A concerted effort to pursue property-tax cheats in Cook County has brought in almost $50 million in the last five years.
The news was announced by Cook County Assessor Joseph Berrios at a Cook County Suburban Publishers luncheon held in the Loop late last week. About 40 publishers and their representatives attended.
Berrios, first elected assessor in 2010, said the Fraudulent Exemption Legislation of 2012 was written after he learned from a staff member that the assessor’s office had never done a comprehensive audit of the exemptions it grants (such as to those who live in the home they own, as well as senior citizens).
“So I said, ‘Let’s take a look at it, just to see what’s going on out there,’” Berrios added. “Lo and behold, we found that people are taking exemptions that they’re not supposed to.
“It took us two years to pass the law, but we stayed with it and fought for it,” he said, adding that the unit “doesn’t cost taxpayers any money because it is funded by the interest and the penalties we receive on this money. Then the rest of the money goes to whatever taxing bodies were affected by the erroneous exemption.
“So that’s $50 million, and we’ve only gone through about 12 percent of the county,” he continued. “Do the math, and you’ll see there’s a lot more out there. It’s a unit that saves taxpayers money. That’s money that each and every one of us pays because some people are cheating.”
Berrios said the unit “caught one guy — just one guy — [cheating the County out of] a million dollars. He would take over rental properties and then sign the leases to himself and then turn around and [sublet] those properties to someone else…and he’d take a homeowners’ exemption on each one of them. Now he’s in court, and we’re getting that money back for the taxpayers.”
On time, every time
Berrios recapped his office’s other successes, including the fact that property-tax bills have gone out on time for six consecutive years (with year seven coming up). Prior to his arrival, bills were late for 34 consecutive years—meaning that municipalities, school districts and other taxing bodies had to borrow money to cover the gaps. The absence of having to borrow has saved local taxing bodies tens of millions of dollars in recent years.

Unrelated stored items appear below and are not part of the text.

-- ==== Sys2Proof/Laws/State.lean ====
section
/-! SUPPORT. The laws of the state's named updates: what each field, and each numbered record, reads as after each
update. -/

namespace Sys2Proof.Machine

variable (s : State)

@[simp] theorem State.putLane_lanes (i : Initiator) (v : Option Request) : (s.putLane i v).lanes = s.lanes.set i v := rfl
@[simp] theorem State.putLane_roundRobin (i : Initiator) (v : Option Request) : (s.putLane i v).roundRobin = s.roundRobin := rfl
@[simp] theorem State.putLane_windows (i : Initiator) (v : Option Request) : (s.putLane i v).windows = s.windows := rfl
@[simp] theorem State.putLane_outside (i : Initiator) (v : Option Request) : (s.putLane i v).outside = s.outside := rfl
@[simp] theorem State.putLane_table (i : Initiator) (v : Option Request) : (s.putLane i v).table = s.table := rfl
@[simp] theorem State.putLane_gates (i : Initiator) (v : Option Request) : (s.putLane i v).gates = s.gates := rfl
@[simp] theorem State.putLane_slots (i : Initiator) (v : Option Request) : (s.putLane i v).slots = s.slots := rfl
@[simp] theorem State.putLane_returnLists (i : Initiator) (v : Option Request) : (s.putLane i v).returnLists = s.returnLists := rfl
@[simp] theorem State.putLane_forwardQueue (i : Initiator) (v : Option Request) : (s.putLane i v).forwardQueue = s.forwardQueue := rfl
@[simp] theorem State.putLane_responseTimeout (i : Initiator) (v : Option Request) : (s.putLane i v).responseTimeout = s.responseTimeout := rfl
@[simp] theorem State.putLane_responsePointer (i : Initiator) (v : Option Request) : (s.putLane i v).responsePointer = s.responsePointer := rfl
@[simp] theorem State.putLane_sweep (i : Initiator) (v : Option Request) : (s.putLane i v).sweep = s.sweep := rfl
@[simp] theorem State.putLane_queue (i : Initiator) (v : Option Request) : (s.putLane i v).queue = s.queue := rfl
@[simp] theorem State.putLane_port (i : Initiator) (v : Option Request) : (s.putLane i v).port = s.port := rfl
@[simp] theorem State.putLane_passedOn (i : Initiator) (v : Option Request) : (s.putLane i v).passedOn = s.passedOn := rfl
@[simp] theorem State.putLane_long (i : Initiator) (v : Option Request) : (s.putLane i v).long = s.long := rfl
@[simp] theorem State.putLane_now (i : Initiator) (v : Option Request) : (s.putLane i v).now = s.now := rfl
@[simp] theorem State.putLane_sentDown (i : Initiator) (v : Option Request) : (s.putLane i v).sentDown = s.sentDown := rfl
@[simp] theorem State.putLane_leftUp (i : Initiator) (v : Option Request) : (s.putLane i v).leftUp = s.leftUp := rfl
@[simp] theorem State.putLane_pending (i : Initiator) (v : Option Request) : (s.putLane i v).pending = s.pending := rfl
@[simp] theorem State.lane_putLane_self (i : Initiator) (v : Option Request) : (s.putLane i v).lane i = v := Vec.get_set_self _ _ _
theorem State.lane_putLane_of_ne (i : Initiator) (v : Option Request) (j : Initiator) (h : j ≠ i) : (s.putLane i v).lane j = s.lane j :=
  Vec.get_set_of_ne _ _ h
theorem State.lane_putLane (i : Initiator) (v : Option Request) (j : Initiator) : (s.putLane i v).lane j = if j = i then v else s.lane j :=
  Vec.get_set _ _ _ _
@[simp] theorem State.putLane_lane (i : Initiator) : s.putLane i (s.lane i) = s := by
  simp [State.putLane, State.lane]
@[simp] theorem State.window_putLane (i : Initiator) (v : Option Request) (j : WindowNo) : (s.putLane i v).window j = s.window j := rfl
@[simp] theorem State.entry_putLane (i : Initiator) (v : Option Request) (j : EntryIndex) : (s.putLane i v).entry j = s.entry j := rfl
@[simp] theorem State.gate_putLane (i : Initiator) (v : Option Request) (j : Initiator) : (s.putLane i v).gate j = s.gate j := rfl
@[simp] theorem State.slot_putLane (i : Initiator) (v : Option Request) (j : SlotNo) : (s.putLane i v).slot j = s.slot j := rfl
@[simp] theorem State.returnList_putLane (i : Initiator) (v : Option Request) (j : Initiator) : (s.putLane i v).returnList j = s.returnList j := rfl
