-- ==== Sys2Proof/Laws/Events.lean ====
section
/-! SUPPORT. How events settle (R143 to R146): merged, appended or counted as lost, and nothing but the queue changes. -/

namespace Sys2Proof.Machine

variable (s : State)

/-- Settling an event changes the queue alone. -/
theorem State.raise_eq (e : Event) : s.raise e = s.putQueue (s.raise e).queue := by
  unfold State.raise
  split <;> rfl

/-- Settling several events changes the queue alone. -/
theorem State.raiseAll_eq (es : List Event) : s.raiseAll es = s.putQueue (s.raiseAll es).queue := by
  induction es generalizing s with
  | nil => rfl
  | cons e es ih =>
    rw [State.raiseAll, ih (s.raise e), State.raise_eq]
    rfl

/-- An event that coalesces merges into the newest record. -/
theorem State.raise_of_coalesces {e : Event} (h : s.coalesces e = true) :
    s.raise e = s.putQueue s.queue.mergeNewest := by simp [State.raise, h]

/-- An event that does not coalesce is appended or lost. -/
theorem State.raise_of_not_coalesces {e : Event} (h : s.coalesces e = false) :
    s.raise e = s.putQueue (s.queue.append e) := by simp [State.raise, h]

/-- With room in the queue, an event that does not coalesce becomes the newest record. -/
theorem EventQueue.append_of_room {q : EventQueue} (h : q.records.length < 64) (e : Event) :
    q.append e = { q with records := q.records ++ [⟨q.nextSequence, e, 1, false⟩], nextSequence := q.nextSequence + 1 } := by
  simp [EventQueue.append, Config.queueCapacity, h]

/-- With no room in the queue, an event that does not coalesce is counted as lost. -/
theorem EventQueue.append_of_full {q : EventQueue} (h : ¬ q.records.length < 64) (e : Event) :
    q.append e = { q with lostTally := min 65535 (q.lostTally + 1) } := by
  simp [EventQueue.append, Config.queueCapacity, Config.lostMax, h]

/-- A queue that shows the same queue and the same windows settles an event the same way. -/
theorem State.raise_queue_congr {t : State} (hq : t.queue = s.queue) (hw : t.windows = s.windows) (e : Event) :
    (t.raise e).queue = (s.raise e).queue := by
  have hc : t.coalesces e = s.coalesces e := by
    have hg : ∀ w a b, t.sameGranule w a b = s.sameGranule w a b := by
      intro w a b
      have hwin : t.window = s.window := by funext w; simp [State.window, hw]
      simp only [State.sameGranule, hwin]
    simp only [State.coalesces, hq]
    split
    · rename_i r hr
      congr 1
      unfold State.sameIncident
      split <;> simp_all
    · rfl
  unfold State.raise
  rw [hc]
  split <;> simp [hq]

/-- The same for several events. -/
theorem State.raiseAll_queue_congr {t : State} (hq : t.queue = s.queue) (hw : t.windows = s.windows) (es : List Event) :
    (t.raiseAll es).queue = (s.raiseAll es).queue := by
  induction es generalizing s t with
  | nil => exact hq
  | cons e es ih =>
    rw [State.raiseAll, State.raiseAll]
    exact ih (s.raise e) (State.raise_queue_congr s hq hw e) (by simp [hw])

/-- Settling an event in a state with the queue and the windows of `s`. -/
theorem State.raise_eq_of {t : State} (hq : t.queue = s.queue) (hw : t.windows = s.windows) (e : Event) :
    t.raise e = t.putQueue (s.raise e).queue := by
  rw [State.raise_eq, State.raise_queue_congr s hq hw]

/-- Settling several events in a state with the queue and the windows of `s`. -/
theorem State.raiseAll_eq_of {t : State} (hq : t.queue = s.queue) (hw : t.windows = s.windows) (es : List Event) :
    t.raiseAll es = t.putQueue (s.raiseAll es).queue := by
  rw [State.raiseAll_eq, State.raiseAll_queue_congr s hq hw]

end Sys2Proof.Machine
end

“When I began my duties as assessor, I took a look at the office I inherited and saw there were things that needed to be fixed,” Berrios recalled, saying that the typical work output at the office was far below that of the Cook County Board of Review, where Berrios had served for 22 years. “We needed to change the work mentality of the people in the [assessor’s] office…and we did. We got people to chip in, work a little harder. We got them additional training, got them to a point where they were comfortable with what they were doing, so they could do more cases and feel safe about doing them.”
The change in work ethic has yielded results across the board, he said, including on the front lines in his office.
“I had an elderly woman come up to me in the office — about a year ago — and she’s got a book this thick,” Berrios told the publishers. “So I asked her, ‘What are you doing with the book?’ She goes, ‘I used to come here in the old days. I always knew I was going to be here for two or three hours. So I figured I’d bring a book, sit in a corner and read.’ And I looked at her and I said, ‘No, you will not be here two or three hours.’
“She said, ‘Look I don’t want any special treatment.’ I said, ‘There is no special treatment. I’ll walk to where you’re supposed to go, and I’ll guarantee you’ll be out of here in 10, 15 minutes.’ I know that no one wants to wait, especially when you’re coming to a government office to fix a problem that they created.
“Sure enough, she was finished in 15 minutes — no special treatment,” Berrios added. “She stopped by my office on the way out to say thanks.”
Ready to help property owners
Berrios also encouraged all property owners to examine their assessment notices and tax bills carefully.
“When you get that notice in the mail, you should look at it,” he said. “If you think the assessment is too high, you should definitely appeal it. And we’ll help you with it.
“Our office is a service office. There are a lot of ways people can save money, including the senior citizen exemption, the homeowners’ exemption, the veterans’ exemption. If you are a disabled veteran, guess what? You save a bunch of money on your property tax bill. Some veterans can even have a ‘zero’ tax bill if they are 100 percent disabled. It’s something veterans deserve and should take advantage of.”